Source records:
########

-- ==== Sys2Proof/Machine/Route.lean ====
section
/-! DEFINITION. Ranks, Signposts and the Hedge at the link: rank blocks (R112), translation (R116), the Field maps (R118,
R356), candidates and the choice of a link (R119 to R122, R124), Tailback marks (R126), ageing (R130) and closed gates
(R137). -/

namespace Sys2Proof.Machine

/-! ## Versions and rank blocks -/

/-- STATE of a version: 0 EMPTY, 1 LOADING, 2 SEALED, 3 CURRENT, 4 HELD (SG_CTRL). -/
def State.verState (s : State) (v : Nat) : Nat :=
  if v = 0 then s.fld F.SG_CTRL_STATE_A else s.fld F.SG_CTRL_STATE_B

def State.setVerState (s : State) (v st : Nat) : State :=
  if v = 0 then s.setFld F.SG_CTRL_STATE_A st else s.setFld F.SG_CTRL_STATE_B st

/-- The version is held: a packet that its TV names may use it (R120). -/
def State.verUsable (s : State) (v : Nat) : Bool := s.verState v ≥ 2

/-- The version that is not CURRENT. -/
def State.otherVer (s : State) : Nat := 1 - s.fld F.SG_CTRL_CURRENT

/-- A rank block entry (R112, *Rank block entry*). -/
structure RankBlock where
  kind : Nat
  device : Nat
  die : Nat
  lrow : Nat
  half : Nat
  deriving DecidableEq, Repr

def rankBlockOf (w : Nat) : RankBlock :=
  ⟨w % 4, w / 4 % 65536, w / 2 ^ 18 % 8, w / 2 ^ 21 % 32, w / 2 ^ 26 % 16⟩

/-- The block of rank `r` in the table of Field slot `slot`, version `v`, of a die's port NI. -/
def State.rankBlock (s : State) (v d slot r : Nat) : RankBlock :=
  rankBlockOf (tabGet 0 s.ni.ranks [v, d, slot, r / 64])

/-- The logical tile a rank of a tile-row block names (R112). -/
def rankTile (b : RankBlock) (r : Nat) : Nat := b.lrow * 64 + r % 64

/-! ## Links, Field maps and candidates -/

/-- The link is in UP. -/
def State.linkUp (s : State) (h : Nat) : Bool := s.fld F.PH_LINK_STATE (hp h) = 4

/-- The half-port runs Ethernet mode (R74). -/
def State.isEth (s : State) (h : Nat) : Bool := s.fld F.PH_PORT_CFG_MODE [h / 2] = 1

/-- The tunnel that runs over an Ethernet-mode half-port (R110). -/
def State.tunnelOf (s : State) (h : Nat) : Option Nat :=
  if s.isEth h && s.fld F.LK_ETH_CFG_ENCAP_EN = 1 then
    (List.range 16).find? (fun n => s.fld F.LK_TUNNEL_0_VALID [n] = 1 && s.fld F.LK_TUNNEL_0_HALF_PORT [n] = h)
  else none

/-- Packets can leave by the half-port: its link is in UP and, in Ethernet mode, a tunnel with keys runs over it (R110). -/
def State.linkCarries (s : State) (h : Nat) : Bool :=
  s.linkUp h && (!s.isEth h || ((s.tunnelOf h).isSome && (tabGet {} s.halves [h]).keys.txValid))

/-- The half-port is a whole port (R72): unsplit, half 0. -/
def State.isWhole (s : State) (h : Nat) : Bool := s.fld F.PH_PORT_CFG_SPLIT [h / 2] = 0

/-- TC_PORT_CLASS: bit h set for an endpoint half-port (R356). -/
def State.isEndpoint (s : State) (h : Nat) : Bool := s.fbit F.TC_PORT_CLASS_ENDPOINT h

/-- The 128-bit Key ID of the partner on a half-port. -/
def State.partnerKey (s : State) (h : Nat) : Nat :=
  s.fld F.TC_PARTNER_KEY_ID [h, 0] * 2 ^ 64 + s.fld F.TC_PARTNER_KEY_ID [h, 1]

/-- On an endpoint half-port a Field's bit counts only while the link is UP and the partner is the one the Field's
admission named, and never while the Field is fail-silent (R356, R408). -/
def State.endpointOk (s : State) (h f : Nat) : Bool :=
  !s.isEndpoint h ||
  (s.linkUp h && match s.slotOf f with
    | some n => s.fld F.SM_FIELD_STATE_SILENT [n] = 0 && tabGet 0 s.trust.partnerIds [n, h] = s.partnerKey h &&
        s.fld F.DV_FIELD_SLOT_STATE [n] ≠ 1
    | none => false)

/-- The first checker's test of Field `f` on half-port `h` (R118). -/
def State.map1 (s : State) (h f : Nat) : Bool :=
  s.fbit F.NI_FIELD_MAP_MAP (f % 64) [h / 2, h % 2, f / 64] && s.endpointOk h f

/-- The second checker's test. -/
def State.map2 (s : State) (h f : Nat) : Bool :=
  (tabGet 0 s.ni.map2 [h, f / 64]).testBit (f % 64) && s.endpointOk h f

/-- The half-ports that exist: half 1 only of a split port (R72). -/
def State.halfExists (s : State) (h : Nat) : Bool := decide (h < 16) && (h % 2 = 0 || !s.isWhole h)

/-- The die is fenced (R405). -/
def State.dieFenced (s : State) (d : Nat) : Bool := s.fld F.SM_DIE_STATE_FENCED [d] = 1

/-- The candidates of a packet (R119): half-ports set in the Signpost entry of its DST_DEVICE, in the version TV names,
that carries packets, whose first-checker map grants its Field, on dies that take crossings (R405). A packet that belongs to no Field
needs no map bit (R432). -/
def candidates (s : State) (d : Nat) (h : Hdr) : List Nat :=
  let post := tabGet 0 s.ni.posts [h.tv, d, h.dstDevice]
  (List.range 16).filter (fun c => post.testBit c && s.linkCarries c && (fieldless h.typ || s.map1 c h.field) &&
    (c / 2 = d || !s.dieFenced (c / 2)))

/-- The cells held in the queue of a class at a half-port's output (R121). -/
def outDepth (s : State) (c cls : Nat) : Nat :=
  if cls = 1 then s.fld F.GK_OUT_CFG_DEPTH_DATA (hp c) else s.fld F.GK_OUT_CFG_DEPTH_CTRL (hp c)

/-- The bytes R122 hashes: header bytes 5, 6 and 9 to 17. -/
def hashBytes (h : Hdr) : List Byte :=
  beBytes 2 (h.field * 16 + h.rsv) ++ beBytes 2 h.dstDevice ++ beBytes 2 h.srcDevice
    ++ beBytes 5 (h.dstRank * 2 ^ 20 + h.srcRank)

/-- The link chosen among candidates: by hash for ordered packets (R122), else the least depth, ties to the first at or
after the die's rotation pointer (R121). -/
def chooseLink (s : State) (d : Nat) (h : Hdr) (cands : List Nat) : Nat :=
  if h.ord = 1 then cands.getD (crc16 (hashBytes h) % cands.length) 0
  else
    let least := (cands.map (fun c => outDepth s c h.cls)).foldl min (outDepth s (cands.headD 0) h.cls)
    let tied := cands.filter (fun c => outDepth s c h.cls = least)
    let ptr := tabGet 0 s.ni.rot [d]
    ((tied.find? (fun c => decide (ptr ≤ c))).getD (tied.headD 0))

/-- Every unordered choice advances the die's rotation pointer by one half-port number. -/
def advanceRot (d : Nat) (h : Hdr) (s : State) : State :=
  if h.ord = 1 then s
  else { s with ni := { s.ni with rot := tabSet 0 s.ni.rot [d] ((tabGet 0 s.ni.rot [d] + 1) % 16) } }

/-- TAILBACK after the Signposts have chosen output `c` (R126). SG_MARK is read on the die that chooses. -/
def markTailback (s : State) (d c : Nat) (h : Hdr) : Hdr :=
  if h.cls = 1 ∧ h.tailback = 0 ∧
      (s.fld F.SG_MARK_MARK_CELLS [d] ≤ outDepth s c 1 ∨
        (s.fld F.GK_STATUS_PRESSURE [c / 2] ≠ 0 ∧ s.fld F.SG_MARK_MARK_PRESSURE [d] = 1))
  then { h with tailback := 1 } else h

/-! ## Translation (R116) -/

/-- Steps 1 to 4 for a packet whose first NI this is: `okSrc` judges the block of SRC_RANK. Nothing on a MALFORMED
refusal. -/
def translate (s : State) (d : Nat) (okSrc : RankBlock → Bool) (h : Hdr) : Option Hdr :=
  match s.slotOf h.field with
  | none => none
  | some slot =>
    let v := s.fld F.SG_CTRL_CURRENT
    if !okSrc (s.rankBlock v d slot h.srcRank) then none
    else
      let b := s.rankBlock v d slot h.dstRank
      if b.kind = 1 ∨ b.kind = 2 then
        some { h with dstDevice := b.device, srcDevice := s.device, tr := 1, tv := v }
      else none

/-- The source block of a packet from a link: KIND partner, this device, the arriving half-port. -/
def srcFromLink (s : State) (hf : Nat) (b : RankBlock) : Bool := b.kind = 2 && b.device = s.device && b.half = hf

/-- The source block of a packet a tile originates: its own row, and its own column in the rank. -/
def srcFromTile (s : State) (d t rank : Nat) (b : RankBlock) : Bool :=
  b.kind = 1 && b.device = s.device && b.die = d && b.lrow = t / 64 && rank % 64 = t % 64

/-! ## Where a local packet ends -/

/-- The output on the destination die (R142): 3 for a Sheaf packet its engine slice takes (R266), 4 for WINNOW_IN and
GLEAN_QUERY (R298), 2 for the tile NI. -/
def localOut (p : Packet) : Nat :=
  match p.h.typ with
  | 0x82 => 3
  | 0x83 => if p.offset = 0xFFFFFFFFFF then 3 else 2
  | 0x07 => if p.pay 0 1 = 2 ∧ p.pay 16 4 ≠ noRef then 2 else 3
  | 0x06 => if p.pay 0 1 = 3 then 2 else 3
  | 0x84 => 4
  | 0x86 => 4
  | _ => 2

/-- The class queue of a packet: 0 scheduled, 1 control, 2 data. -/
def queueOf (cls : Nat) : Nat := if cls ≥ 2 then 0 else cls + 1

/-- The packet was produced by a Sheaf slice, or by a Winnower or Gleaner slice, of this device. -/
def Input.isSheaf : Input → Bool
  | .sheaf _ => true
  | _ => false

def Input.isEngine : Input → Bool
  | .engine _ => true
  | _ => false

/-- The owner charged with a packet's cells (R156): `here` when the packet ends on this device. -/
def ownerOf (s : State) (d : Nat) (p : Packet) (here : Bool) (input : Input) : Nat :=
  let slot := (s.slotOf p.h.field).getD 0
  if p.h.cls ≥ 2 then 0
  else if p.h.cls = 0 then 1
  else if p.h.typ = 0x8F then 3
  else if p.h.typ = 0x82 ∧ (here ∨ input.isSheaf) then 16 + slot
  else if p.h.typ = 0x83 ∧ input.isSheaf then 16 + slot
  else if (p.h.typ = 0x84 ∨ p.h.typ = 0x86 ∨ p.h.typ = 0x88) ∧ here then 32 + slot
  else if (p.h.typ = 0x85 ∨ p.h.typ = 0x87) ∧ input.isEngine then 32 + slot
  else s.fmap d p.h.field

/-! ## Ageing and gates -/

/-- The age limit in force, in nanoseconds. -/
def State.ageLimitNs (s : State) : Nat := s.fld F.NI_AGE_LIMIT_US * 1000

/-- A packet's age exceeds the limit (R130). -/
def State.aged (s : State) (h : Hdr) : Bool := decide ((s.ageLimitNs : Int) < ageNs s.now h.depart)

/-- A packet's header time lies more than 4 ns ahead (R45). -/
def State.ahead (s : State) (h : Hdr) : Bool := decide (ageNs s.now h.depart < -4)

/-- The largest age limit, in µs, in force at any time since `t` (R120, R132). -/
def State.maxAgeSince (s : State) (t : Nat) : Nat :=
  let later := s.ni.ageHist.filter (fun e => decide (t < e.1))
  let before := s.ni.ageHist.filter (fun e => decide (e.1 ≤ t))
  ((later.map (·.2)).foldl max ((before.getLast?.map (·.2)).getD 0))

/-- The gate of a domain is closed (R137). -/
def State.closed (s : State) (x : Domain) : Bool := s.ni.closed.any (fun e => e.1 = x)

/-- Close a domain's Hedge gate; its drain ends L later (R137). -/
def closeGate (x : Domain) (s : State) : State :=
  { s with ni := { s.ni with closed := s.ni.closed.filter (fun e => e.1 ≠ x) ++ [(x, s.now + usUnits (s.fld F.NI_AGE_LIMIT_US))], drained := s.ni.drained.filter (· ≠ x) } }

def openGate (x : Domain) (s : State) : State :=
  { s with ni := { s.ni with closed := s.ni.closed.filter (fun e => e.1 ≠ x), drained := s.ni.drained.filter (· ≠ x) } }

/-- The Field is fenced on this device (R403), or is fail-silent (R408). -/
def State.fieldFenced (s : State) (f : Nat) : Bool :=
  match s.slotOf f with
  | some n => s.fld F.SM_FIELD_STATE_FENCED [n] = 1 || s.fld F.DV_FIELD_SLOT_STATE [n] = 3
  | none => false

def State.fieldSilent (s : State) (f : Nat) : Bool :=
  match s.slotOf f with
  | some n => s.fld F.SM_FIELD_STATE_SILENT [n] = 1
  | none => false

/-- The gate of the domain of a local tile is open: its die's, its Field's and its own (check 11, R137, R405). -/
def State.gateClosedFor (s : State) (d t f : Nat) : Bool :=
  s.dieFenced d || s.closed (.die d) || s.closed (.tile d t) ||
  s.fld F.SM_DIE_STATE_POWERED [d] = 0 ||
  (match s.slotOf f with
    | some n => s.closed (.field n)
    | none => false)

/-- Row ownership as each checker holds it: the Field slot, if any (R34, R118). -/
def State.rowOwner1 (s : State) (d r : Nat) : Option Nat :=
  match tabGet 0 s.ni.own1 [d, r] with
  | 0 => none
  | n + 1 => some n

def State.rowOwner2 (s : State) (d r : Nat) : Option Nat :=
  match tabGet 0 s.ni.own2 [d, r] with
  | 0 => none
  | n + 1 => some n

/-- The second Hedge check at a tile NI: the row belongs to the Field (R118, R128). -/
def State.ownsTile2 (s : State) (d t f : Nat) : Bool :=
  match s.rowOwner2 d (t / 64) with
  | some n => s.slotOf f = some n
  | none => false

/-- The first checker's ownership test, for traffic a tile originates (R35). -/
def State.ownsTile1 (s : State) (d t f : Nat) : Bool :=
  match s.rowOwner1 d (t / 64) with
  | some n => s.slotOf f = some n
  | none => false

/-- The slot of the Field that holds a tile's row. -/
def State.tileSlot (s : State) (d t : Nat) : Option Nat := s.rowOwner1 d (t / 64)

/-- The Field number that holds a tile's row. -/
def State.tileField (s : State) (d t : Nat) : Option Nat :=
  (s.tileSlot d t).map (fun n => s.fld F.DV_FIELD_SLOT_FIELD_ID [n])

end Sys2Proof.Machine
end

########

#### THE TASK
Transcribe only, please, the lines from the first line of the records through the line with "DEFINITION. Ranks, Signposts". Both of those lines are included.

#### EXPECTED ANSWER
-- ==== Sys2Proof/Machine/Route.lean ====
section
/-! DEFINITION. Ranks, Signposts and the Hedge at the link: rank blocks (R112), translation (R116), the Field maps (R118,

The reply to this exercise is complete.